If you drink in the same house with others, but you don’t speak to any of them, is it the same as drinking alone? Does that make it wrong? Perhaps I should forgo the tonic run in favor of the keyboard - my original plan for the evening anyway, before I went to sleep at five in the afternoon, listening to thunder crashes and wishing the rest of the world might sleep too. I roused myself at nine, and reminded myself that after three hours and nearly $200 at the salon yesterday, I have very nearly the hair I have always wanted, and that should make a great difference in my life somehow, shouldn’t it? I also bought one of Kundera’s novels I’ve never read and The Artist’s Way at the charity used book sale for a buck each.

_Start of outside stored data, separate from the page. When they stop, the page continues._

-- ==== Sys2Proof/Tests/Slice0.lean ====
section
/-! SUPPORT. Tests against the vectors of 95_test_vectors.md, the smoke test of well-formedness, and a witness for the
hypotheses of every statement. -/

namespace Sys2Proof.Tests

open Sys2Proof Sys2Proof.Machine

/-! ### Helpers -/

/-- The next state of an outcome. -/
def nextOf : Host.Outcome State Fault Refusal → Option State
  | .next t => some t
  | _ => none

theorem exists_next {o : Host.Outcome State Fault Refusal} (h : (nextOf o).isSome = true) : ∃ t, o = .next t := by
  cases o with
  | next t => exact ⟨t, rfl⟩
  | fault r => cases h
  | refused r => cases h

/-- The spec's state after one step. -/
def blockAfter (s : State) : Option Block := (nextOf (step s)).map State.block

/-- The pins with only a command on them. -/
def command (w : Word) : Inputs := ⟨false, true, w, false, 0#4⟩

/-- The pins with nothing on them. -/
def quiet : Inputs := ⟨false, false, 0#32, false, 0#4⟩

/-- The pins with only `cancel` on them. -/
def cancelled : Inputs := ⟨false, false, 0#32, true, 0#4⟩

/-- A small state: `CFG`, `DIR`, `CUR`, `LINE`, `PACE` as given, no flag, no response, the given pins at the next edges. -/
def small (cfg : Bool) (dir : Direction) (cur : BitVec 2) (line : PhaseVector) (pace : Ticks) (script : List Inputs) :
    State :=
  { State.resetWith line with cfg := cfg, dir := dir, cur := cur, pace := pace, script := script }

/-! ### Words (95_test_vectors.md V-DEC; rules R80, R85, R86) -/

theorem test_config_row_refuses_reserved_bit : configRow.accepts 0x00000004#32 = false := by decide
theorem test_step_row_refuses_other_opcode : stepRow.accepts 0xC0000000#32 = false := by decide
theorem test_release_row_refuses_operand : releaseRow.accepts 0x80000001#32 = false := by decide
theorem test_ill_formed_words : [0x00000004#32, 0x20000000#32, 0x3FFFFFFC#32, 0x80000001#32, 0xBFFFFFFF#32, 0xC0000000#32,
    0xFFFFFFFF#32].any wellFormedWord = false := by decide
theorem test_well_formed_words : [0x00000000#32, 0x00000003#32, 0x40000000#32, 0x7FFFFFFF#32, 0x80000000#32].all
    wellFormedWord = true := by decide

theorem test_decode_config : decode 0b00000000000000000000000000000001#32 = .ok (.config 0b01#2) := by decide
theorem test_decode_config_refused_tag : decode 0b00000000000000000000000000000010#32 = .ok (.config 0b10#2) := by decide
theorem test_decode_step : decode 0b01000000000000000010011100010000#32 = .ok (.step 10000#30) := by decide
theorem test_decode_step_longest : decode 0b01111111111111111111111111111111#32 = .ok (.step 1073741823#30) := by decide
theorem test_decode_release : decode 0b10000000000000000000000000000000#32 = .ok .release := by decide
theorem test_decode_config_reserved : decode 0x3FFFFFFC#32 = .error .configReservedBits := by decide
theorem test_decode_release_reserved : decode 0xBFFFFFFF#32 = .error .releaseReservedBits := by decide
theorem test_decode_reserved_opcode : decode 0xFFFFFFFF#32 = .error .reservedOpcode := by decide
theorem test_table_word : decodeTableWord 32 0x40000003 = some (.step 3#30) ∧ decodeTableWord 32 0xC0000000 = none ∧
    decodeTableWord 33 0x40000003 = none := by decide

/-! ### Commands -/

/-- V-CF, third row: a fresh Stepper over an earlier one's lines. -/
theorem test_config_constructs : blockAfter (small false .clockwise 2#2 0x6#4 0#30 [command 0x00000001#32]) =
    some ⟨true, .counterClockwise, 0#2, 0x6#4, 0#30, 0b000#3, true, 0b000#3, 0#2⟩ := by decide

/-- V-CF, fourth row: tag 2 is refused and nothing else changes. -/
theorem test_config_refuses_tag : blockAfter (small false .counterClockwise 3#2 0xA#4 0#30 [command 0x00000002#32]) =
    some ⟨false, .counterClockwise, 3#2, 0xA#4, 0#30, 0b001#3, true, 0b001#3, 2#2⟩ := by decide

/-- V-ST, third row: the cursor wraps from 3 to 0 and `STEP 0` answers at once. -/
theorem test_step_wraps : blockAfter (small true .clockwise 3#2 0xA#4 0#30 [command 0x40000000#32]) =
    some ⟨true, .clockwise, 0#2, 0x9#4, 0#30, 0b000#3, true, 0b000#3, 0#2⟩ := by decide

/-- V-F3, third row: line 3 fails on call 3; lines 0 to 2 are written, the cursor has advanced. -/
theorem test_step_line_fault : blockAfter (small true .clockwise 2#2 0x6#4 0#30 [⟨false, true, 0x40000000#32, false, 0b1000#4⟩]) =
    some ⟨true, .clockwise, 3#2, 0x2#4, 0#30, 0b010#3, true, 0b010#3, 3#2⟩ := by decide

/-- V-RL, first row. -/
theorem test_release : blockAfter (small true .counterClockwise 3#2 0x6#4 0#30 [command 0x80000000#32]) =
    some ⟨false, .counterClockwise, 3#2, 0x6#4, 0#30, 0b000#3, true, 0b000#3, 0#2⟩ := by decide

/-- V-RL, second row. -/
theorem test_release_unconfigured : blockAfter (small false .clockwise 0#2 0x0#4 0#30 [command 0x80000000#32]) =
    some ⟨false, .clockwise, 0#2, 0x0#4, 0#30, 0b100#3, true, 0b101#3, 0#2⟩ := by decide

/-! ### Edges without a legal command -/

/-- V-EX, fourth row: the word's form is checked before the lifecycle. -/
theorem test_illegal_word : blockAfter (small true .clockwise 1#2 0x5#4 0#30 [command 0x00000004#32]) =
    some ⟨true, .clockwise, 1#2, 0x5#4, 0#30, 0b100#3, true, 0b011#3, 0#2⟩ := by decide

/-- V-PT, fifth row: `cancel` beats completion. -/
theorem test_cancel_beats_completion : blockAfter (small true .clockwise 1#2 0x5#4 1#30 [cancelled]) =
    some ⟨true, .clockwise, 1#2, 0x5#4, 0#30, 0b000#3, true, 0b100#3, 0#2⟩ := by decide

/-- V-EX, fifth row: a busy block does not accept a command. -/
theorem test_busy_ignores_command : blockAfter (small true .clockwise 1#2 0x5#4 7#30 [command 0x80000000#32]) =
    some ⟨true, .clockwise, 1#2, 0x5#4, 6#30, 0b000#3, false, 0b000#3, 0#2⟩ := by decide

/-- V-CN, second row: `cancel` on an idle block does nothing. -/
theorem test_cancel_idle : blockAfter (small true .clockwise 1#2 0x5#4 0#30 [cancelled]) =
    some ⟨true, .clockwise, 1#2, 0x5#4, 0#30, 0b000#3, false, 0b000#3, 0#2⟩ := by decide

/-- V-RS: reset beats a command and `cancel`; `LINE_RESET` = 0xF. -/
theorem test_reset : (State.resetWith 0xF#4).block = ⟨false, .clockwise, 0#2, 0xF#4, 0#30, 0b000#3, false, 0b000#3, 0#2⟩ ∧
    (nextOf (step (small true .counterClockwise 1#2 0x9#4 4#30 [⟨true, true, 0x40000001#32, true, 0#4⟩]))).map
      (fun t => (t.cfg, t.dir, t.cur, t.pace, t.rspv)) = some (false, .clockwise, 0#2, 0#30, false) := by decide

/-- From reset a presented `STEP` is refused by the lifecycle (V-EX, first row), a `CONFIG` constructs (P1, edge e1). -/
theorem test_fetch_from_reset :
    (nextOf (step (State.reset.withFetchWord 32 0x40000005))).map (fun t => (t.flt, t.rspc)) = some (0b100#3, 0b101#3) ∧
    (nextOf (step (State.reset.withFetchWord 32 0x00000000))).map (fun t => (t.cfg, t.rspv, t.rspc)) =
      some (true, true, 0b000#3) := by decide

/-- S5: the four line events of P1's edge e2. -/
theorem test_line_events : (nextOf (step (small true .clockwise 0#2 0x0#4 0#30 [command 0x40000003#32]))).map
    (fun t => (t.events, t.pace)) = some ([⟨0, true⟩, ⟨1, false⟩, ⟨2, true⟩, ⟨3, false⟩], 3#30) := by decide

/-! ### The assembler (S6, P2) -/

theorem test_assemble_seconds : parseLine "STEP 0.01s".toList = .line (.stepSeconds ⟨1, 2⟩) ∧
    assemble 1000000 (.stepSeconds ⟨1, 2⟩) = some 0x40002710#32 ∧
    assemble 32768 (.stepSeconds ⟨1, 2⟩) = some 0x40000148#32 := by decide
theorem test_assemble_program : assembleProgram 1000000
    ["CONFIG ccw ; start".toList, "step 0".toList, "".toList, "release".toList, "CONFIG".toList, ".word 0xC0000000".toList] =
    some [0x00000001#32, 0x40000000#32, 0x80000000#32, 0x00000000#32, 0xC0000000#32] := by decide
theorem test_assemble_refuses : assembleProgram 1000000 ["STEP 1073741824".toList] = none ∧
    assembleProgram 1000000 ["CONFIG #4".toList] = none ∧ parseLine "STEP -1".toList = .syntaxError := by decide

/-! ### Witnesses: for every statement with hypotheses, states and operands that meet them -/

/-- A configured, idle Clockwise block about to take the given pins, its lines at the last vector (index 3). -/
abbrev ready (script : List Inputs) : State := small true .clockwise 0#2 0x9#4 0#30 script

/-- An unconfigured, idle block about to take the given pins. -/
abbrev fresh (script : List Inputs) : State := small false .clockwise 0#2 0x0#4 0#30 script

/-- A Clockwise block in the pause of its first `STEP`. -/
abbrev busy (pace : Ticks) (script : List Inputs) : State := small true .clockwise 1#2 0x5#4 pace script

theorem witness_EncodeOfDecode : decode 0x00000003#32 = .ok (.config 3#2) ∧ decode 0x7FFFFFFF#32 = .ok (.step 0x3FFFFFFF#30) ∧
    decode 0x80000000#32 = .ok .release := by decide

theorem illegal_of_error {s : State} {why : IllegalWord} (h : s.AcceptsWord) (hd : decode s.pins.cmd = .error why) :
    s.AcceptsIllegal := ⟨h, fun i hi => by rw [hd] at hi; cases hi⟩

theorem witness_IllegalWords : (fresh [command 0xC0000000#32]).AcceptsIllegal ∧ (ready [command 0x00000004#32]).AcceptsIllegal ∧
    (ready [command 0xBFFFFFFF#32]).AcceptsIllegal :=
  ⟨illegal_of_error (why := .reservedOpcode) (by decide) (by decide),
    illegal_of_error (why := .configReservedBits) (by decide) (by decide),
    illegal_of_error (why := .releaseReservedBits) (by decide) (by decide)⟩

theorem witness_StepRunsDecoded : (fresh [command 0x00000001#32]).Accepts (.config 1#2) ∧
    (ready [command 0x7FFFFFFF#32]).Accepts (.step 0x3FFFFFFF#30) ∧ (ready [command 0x80000000#32]).Accepts .release := by
  decide

theorem witness_IdleEdgeChangesNothing : (ready [cancelled]).pins.rst = false ∧ (ready [cancelled]).pace = 0#30 ∧
    (ready [cancelled]).pins.cmdValid = false := by decide

/-- One witness per case: reset; busy; idle without a command; a command with equal `line_err`, unconfigured, no `STEP`. -/
theorem witness_PinsReadOnlyWhereNamed :
    (Inputs.mk true true 1#32 false 0#4).rst = (Inputs.mk true false 2#32 true 1#4).rst ∧
    ((busy 2#30 []).pace ≠ 0#30 ∧ (Inputs.mk false true 1#32 true 0#4).cancel = (Inputs.mk false false 2#32 true 1#4).cancel) ∧
    ((ready []).pace = 0#30 ∧ quiet.cmdValid = false ∧ (Inputs.mk false false 2#32 true 1#4).cmdValid = false) ∧
    ((ready []).pace = 0#30 ∧ (command 0x40000000#32).lineErr = (Inputs.mk false true 0x40000000#32 true 0#4).lineErr) ∧
    (fresh []).cfg = false ∧ (∀ p, decode 0x80000000#32 ≠ .ok (.step p)) := by
  refine ⟨by decide, by decide, by decide, by decide, by decide, fun p h => ?_⟩
  rw [show decode 0x80000000#32 = .ok .release by decide] at h
  cases h

theorem witness_ResetValues : (busy 4#30 [⟨true, true, 0x40000001#32, true, 0#4⟩]).pins.rst = true := by decide

theorem witness_NextPhase : (ready []).cfg = true := by decide

theorem witness_ConfigConstructs : (fresh []).cfg = false ∧ (fresh []).pace = 0#30 ∧ (0b00#2).getLsbD 1 = false ∧
    (0b01#2).getLsbD 1 = false := by decide

theorem witness_ConfigRefusesTag : (fresh []).cfg = false ∧ (0b10#2 = 0b10#2 ∨ 0b10#2 = 0b11#2) ∧
    (0b11#2 = 0b10#2 ∨ 0b11#2 = 0b11#2) := by decide

theorem witness_ReleaseCommand : (ready []).cfg = true ∧ (fresh []).cfg = false := by decide

theorem witness_StateErrors : (ready []).cfg = true ∧ (fresh []).cfg = false := by decide

theorem witness_StepEmits : (ready [command 0x40000000#32]).cfg = true ∧
    (ready [command 0x40000000#32]).pins.lineErr = 0b0000#4 := by decide

/-- The lowest failing line at its two ends: all lines failing (`j = 0`), only line 3 failing (`j = 3`). -/
theorem witness_StepLineFault :
    ((0b1111#4).getLsbD 0 = true ∧ ∀ i : Fin 4, i < 0 → (0b1111#4).getLsbD i.val = false) ∧
    ((0b1000#4).getLsbD 3 = true ∧ ∀ i : Fin 4, i < 3 → (0b1000#4).getLsbD i.val = false) ∧
    (ready [⟨false, true, 0x40000000#32, false, 0b1000#4⟩]).pins.lineErr = 0b1000#4 := by decide

theorem witness_CommandFrame : (∃ t, exec (.config 1#2) (fresh []) = .next t) ∧
    (∃ t, exec (.step 3#30) (ready [command 0x40000003#32]) = .next t) ∧ (∃ t, exec .release (ready []) = .next t) :=
  ⟨exists_next (by decide), exists_next (by decide), exists_next (by decide)⟩

theorem witness_PaceTick : ((busy 1#30 [cancelled]).pins.rst = false ∧ (busy 1#30 [cancelled]).pins.cancel = true) ∧
    ((busy 1#30 [quiet]).pins.rst = false ∧ (busy 1#30 [quiet]).pins.cancel = false ∧ (busy 1#30 [quiet]).pace = 1#30) ∧
    (busy 0x3FFFFFFF#30 [quiet]).pace ≠ 0#30 ∧ (busy 0x3FFFFFFF#30 [quiet]).pace ≠ 1#30 := by decide

theorem undisturbed_two {s : State} (h1 : (s.inputAt 1).rst = false ∧ (s.inputAt 1).cancel = false)
    (h2 : (s.inputAt 2).rst = false ∧ (s.inputAt 2).cancel = false) : s.Undisturbed 2 := by
  intro k hk hk2
  obtain rfl | rfl : k = 1 ∨ k = 2 := by omega
  · exact h1
  · exact h2

/-- PauseLength and StepAsOneTransition: pauses of 0 and 2 ticks. -/
theorem witness_PauseLength : ((ready [command 0x40000000#32]).Emits 0#30 ∧ (ready [command 0x40000000#32]).Undisturbed 0) ∧
    ((ready [command 0x40000002#32, quiet, quiet]).Emits 2#30 ∧
      (ready [command 0x40000002#32, quiet, quiet]).Undisturbed 2) :=
  ⟨⟨by decide, fun k h1 h2 => by omega⟩, by decide, undisturbed_two (by decide) (by decide)⟩

theorem witness_StepAsOneTransition : (ready [command 0x40000002#32, quiet, quiet]).Emits 2#30 ∧
    (ready [command 0x40000002#32, quiet, quiet]).Undisturbed (2#30).toNat := witness_PauseLength.2

/-- CancelledPause: a pause of 2 ticks cancelled at its last edge. -/
theorem witness_CancelledPause : (ready [command 0x40000002#32, quiet, cancelled]).Emits 2#30 ∧
    (ready [command 0x40000002#32, quiet, cancelled]).NoResetAfter 2 ∧
    (∀ j, 1 ≤ j → j < 2 → ((ready [command 0x40000002#32, quiet, cancelled]).inputAt j).cancel = false) ∧
    ((ready [command 0x40000002#32, quiet, cancelled]).inputAt 2).cancel = true := by
  refine ⟨by decide, fun k h1 h2 => ?_, fun j h1 h2 => ?_, by decide⟩
  · obtain rfl | rfl : k = 1 ∨ k = 2 := by omega
    · decide
    · decide
  · obtain rfl : j = 1 := by omega
    decide

theorem witness_HeldCancel : (ready [⟨false, true, 0x40000009#32, true, 0#4⟩, cancelled]).Emits 9#30 ∧ 9#30 ≠ 0#30 ∧
    ((ready [⟨false, true, 0x40000009#32, true, 0#4⟩, cancelled]).inputAt 1).rst = false ∧
    ((ready [⟨false, true, 0x40000009#32, true, 0#4⟩, cancelled]).inputAt 1).cancel = true := by decide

Not that I don’t already have a pile of half-read and need-to-read books next to the bed, and the Japanese brush painting kit, and the 150 very small sheets of origami paper, the inch and a half thick September Vogue, the diary entries I haven’t typed up, the books to bind, and other projects contingent on my being home and planless and awake and not too depressed or uninspired to do something other than sit around thinking about how I don’t write enough/well enough/anything meaningful and how I still don’t really know what I want to do with my life, last some vague New York epiphany about how I could just keep studying the things I’m “studying” now (writing, yoga, Buddhism, etc) in college.

Monday night was Sex and the City, passed notes, Greek salad, and looking at teenage ice skating photos. Tuesday night was a non-corporate coffee shop, a massage, an attempt to spice up my sex life, reading Yoga Journal in the morning. Wednesday night was the Tori Amos concert, the third I’ve had tickets to and the first I’ve actually been able to attend. I know we’re not supposed to like her anymore, but I knew the words to every song she played, and sat there drenched and happy, feeling like a genuine long-time fan, quietly singing along. Thursday night I ate some sad egg noodles with Prego sauce, hormonal and pissy, my 1920’s finger waves mostly destroyed by a sweaty yoga 3 class all of an hour after I left the hairdresser, and felt better almost immediately after getting the hell out of his apartment around eleven, though I neither explained myself nor had much desire to have him understand my many and varied discontents. Tonight I slept, drank some raspberry vodka, was decidedly antisocial. Tomorrow, there’s sushi and a lesbian club. Such is life after returning from New York. The coming weeks promise long hours at the studio, and hopefully some much needed frugality after the insane spending I’ve indulged in these last few. I record these mundane things because someday they will interest me greatly?